In exact form, please repeat the records from their opening line down to the line with "theorem translateAndBurst_outside (bursts", including that line.

Stored data entries
——————

-- ==== Sys2Proof/Laws/Rows.lean ====
section
/-! SUPPORT. The request rows of the table leave the Page Map, shared DRAM, the lines, the time and the manager's words
alone: their bytes move when a burst completes. -/

namespace Sys2Proof.Machine

theorem serverBursts_outside (bs : List Burst) (s : State) : (serverBursts bs s).outside = s.outside := by
  unfold serverBursts; split <;> rfl

theorem translateAndBurst_outside (bursts : List (Nat × Nat) → List Burst) (s : State) :
    (translateAndBurst bursts s).outside = s.outside := by
  unfold translateAndBurst; split
  · rfl
  · split
    · rw [reach_outside, raiseMapHole_outside]
    · exact serverBursts_outside _ _

theorem noteResolved_outside (w : Resolved) (s : State) : (noteResolved w s).outside = s.outside := by
  unfold noteResolved; rw [setServer_outside, placePins_outside]

theorem resolveThen_outside {slot : Slot} {h : Handle} {offset length : Nat} {needed : Rights}
    {go : State → State} (hgo : ∀ t, (go t).outside = t.outside) (s : State) :
    (resolveThen slot h offset length needed go s).outside = s.outside := by
  unfold resolveThen; split
  · rw [failRequest_outside, touchAbsent_outside]
  · rw [hgo, noteResolved_outside]

theorem lockStep_outside (slot : Slot) (h : Handle) (offset : Nat) (s : State) :
    (lockStep slot h offset s).outside = s.outside := by
  unfold lockStep; dsimp only; split
  · rw [setServer_outside, takeLock_outside]
  · exact failRequest_outside s _ _ _

theorem unlockStep_outside (slot : Slot) (h : Handle) (offset : Nat) (s : State) :
    (unlockStep slot h offset s).outside = s.outside := by
  unfold unlockStep; dsimp only; split
  · rw [toStage_outside, updDesc_outside]
  · split
    · rw [failRequest_outside, updDesc_outside]
    · exact failRequest_outside s _ _ _

theorem limitedRelease_outside (slot : Slot) (h : Handle) (s : State) :
    (limitedRelease slot h s).outside = s.outside := by
  unfold limitedRelease; dsimp only; split <;> rfl

theorem accessChecks_outside {slot : Slot} {h : Handle} {offset n : Nat} {limited : State → State}
    (hl : ∀ t, (limited t).outside = t.outside) (s : State) :
    (accessChecks slot h offset n limited s).outside = s.outside := by
  unfold accessChecks; split
  · exact failRequest_outside s _ _ _
  · split
    · exact hl s
    · rfl

theorem accessClaims_outside {checks resolution translation : State → State} (hc : ∀ t, (checks t).outside = t.outside)
    (hr : ∀ t, (resolution t).outside = t.outside) (ht : ∀ t, (translation t).outside = t.outside) (g : Stage)
    (s : State) : (accessClaims checks resolution translation g s).outside = s.outside := by
  cases g <;> first | exact hc s | exact hr s | exact ht s | rfl

theorem onlyClaim_outside {claim : State → State} (h : ∀ t, (claim t).outside = t.outside) (g : Stage) (s : State) :
    (onlyClaim claim g s).outside = s.outside := by
  cases g <;> first | exact h s | rfl

theorem searchOn_outside (k : Search) (s : State) : (searchOn k s).outside = s.outside := by
  unfold searchOn; split
  · exact failRequest_outside s _ _ _
  · rfl

theorem examine_outside (slot : Slot) (k : Search) (s : State) : (examine slot k s).outside = s.outside := by
  unfold examine; dsimp only; split
  · exact searchOn_outside _ _
  · split
    · exact searchOn_outside _ _
    · split
      · exact searchOn_outside _ _
      · rw [reach_outside, updDesc_outside]

theorem openClaim_outside (slot : Slot) (tag : BitVec 16) (wanted : Byte) (g : Stage) (s : State) :
    (openClaim slot tag wanted g s).outside = s.outside := by
  cases g
  case begun =>
    simp only [openClaim]; split
    · exact failRequest_outside s _ _ _
    · rfl
  case checked =>
    simp only [openClaim]; split
    · exact failRequest_outside s _ _ _
    · unfold beginSearch; dsimp only; split
      · rfl
      · exact failRequest_outside s _ _ _
  case search k => exact examine_outside _ _ _
  all_goals rfl

theorem slotClaim_outside (c : Chan) (slot : Slot) (h : Handle) (offset : Nat) (s : State) :
    (slotClaim c slot h offset s).outside = s.outside := by
  unfold slotClaim; split <;> rfl

theorem startClaims_outside (slot : Slot) (channel : Byte) (h : Handle) (offset : Nat) (g : Stage) (s : State) :
    (startClaims slot channel h offset g s).outside = s.outside := by
  cases g
  case begun =>
    simp only [startClaims, startChecks]; split
    · exact failRequest_outside s _ _ _
    · split
      · exact failRequest_outside s _ _ _
      · rfl
  case checked =>
    simp only [startClaims, startResolution]; split
    · rw [failRequest_outside, touchAbsent_outside]
    · rw [toStage_outside, noteResolved_outside]
  case slotClaim =>
    simp only [startClaims]
    cases chanOf channel.toNat with
    | none => rfl
    | some c => exact slotClaim_outside c slot h offset s
  all_goals rfl

theorem cancelClaim_outside (c : Chan) (slot : Slot) (s : State) : (cancelClaim c slot s).2.outside = s.outside := by
  unfold cancelClaim; dsimp only; split <;> split <;> simp

/-- The rows that serve requests. -/
def requestRows (claims : Option Nat) : List Instr :=
  [.openWindow claims, .closeWindow claims, .read claims, .write claims, .readLock claims, .writeUnlock claims,
   .query claims, .start claims, .cancel claims, .channelStatus claims, .unknownKind claims]

/-- A request row leaves the outside part alone, but for the turns that its end takes. -/
theorem exec_request_outside {i : Instr} {claims : Option Nat} (hi : i ∈ requestRows claims) {s t : State}
    (h : exec i s = .next t) : SameOutside s t := by
  have done {kind : Request → Option (Stage → State → State)} (he : (.next (serveRow kind claims s) : Answer) = .next t)
      (hs : ∀ q claim g u, kind q = some claim → (claim g u).outside = u.outside) : SameOutside s t := by
    cases he; exact serveRow_outside s hs
  simp only [requestRows, List.mem_cons, List.not_mem_nil, or_false] at hi
  rcases hi with rfl | rfl | rfl | rfl | rfl | rfl | rfl | rfl | rfl | rfl | rfl
  all_goals
    refine done h fun q claim g u hq => ?_
    split at hq <;> cases hq
  · exact openClaim_outside _ _ _ g u
  · refine onlyClaim_outside (fun t => ?_) g u
    unfold closeClaim; split
    · exact failRequest_outside t _ _ _
    · rw [reach_outside, updDesc_outside]
  · exact accessClaims_outside (accessChecks_outside fun t => toStage_outside t _)
      (resolveThen_outside fun t => toStage_outside t _) (translateAndBurst_outside _) g u
  · exact accessClaims_outside (accessChecks_outside fun t => failRequest_outside t _ _ _)
      (resolveThen_outside fun t => toStage_outside t _) (translateAndBurst_outside _) g u
  · exact accessClaims_outside (accessChecks_outside fun t => failRequest_outside t _ _ _)
      (resolveThen_outside (lockStep_outside _ _ _)) (translateAndBurst_outside _) g u
  · exact accessClaims_outside
      (accessChecks_outside fun t => (failRequest_outside _ _ _ _).trans (limitedRelease_outside _ _ t))
      (resolveThen_outside (unlockStep_outside _ _ _)) (translateAndBurst_outside _) g u
  · refine onlyClaim_outside (fun t => ?_) g u
    unfold queryClaim; split <;> rfl
  · exact startClaims_outside _ _ _ _ g u
  · refine onlyClaim_outside (fun t => ?_) g u
    unfold serveCancel; split
    · exact failRequest_outside t _ _ _
    · rw [reach_outside, cancelClaim_outside]
  · refine onlyClaim_outside (fun t => ?_) g u
    unfold serveChannelStatus; split
    · exact failRequest_outside t _ _ _
    · rfl
  · exact onlyClaim_outside (fun t => failRequest_outside t _ _ _) g u

end Sys2Proof.Machine
end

——————

**EXERCISE SOLUTION:**
-- ==== Sys2Proof/Laws/Rows.lean ====
section
/-! SUPPORT. The request rows of the table leave the Page Map, shared DRAM, the lines, the time and the manager's words
alone: their bytes move when a burst completes. -/

namespace Sys2Proof.Machine

theorem serverBursts_outside (bs : List Burst) (s : State) : (serverBursts bs s).outside = s.outside := by
  unfold serverBursts; split <;> rfl

theorem translateAndBurst_outside (bursts : List (Nat × Nat) → List Burst) (s : State) :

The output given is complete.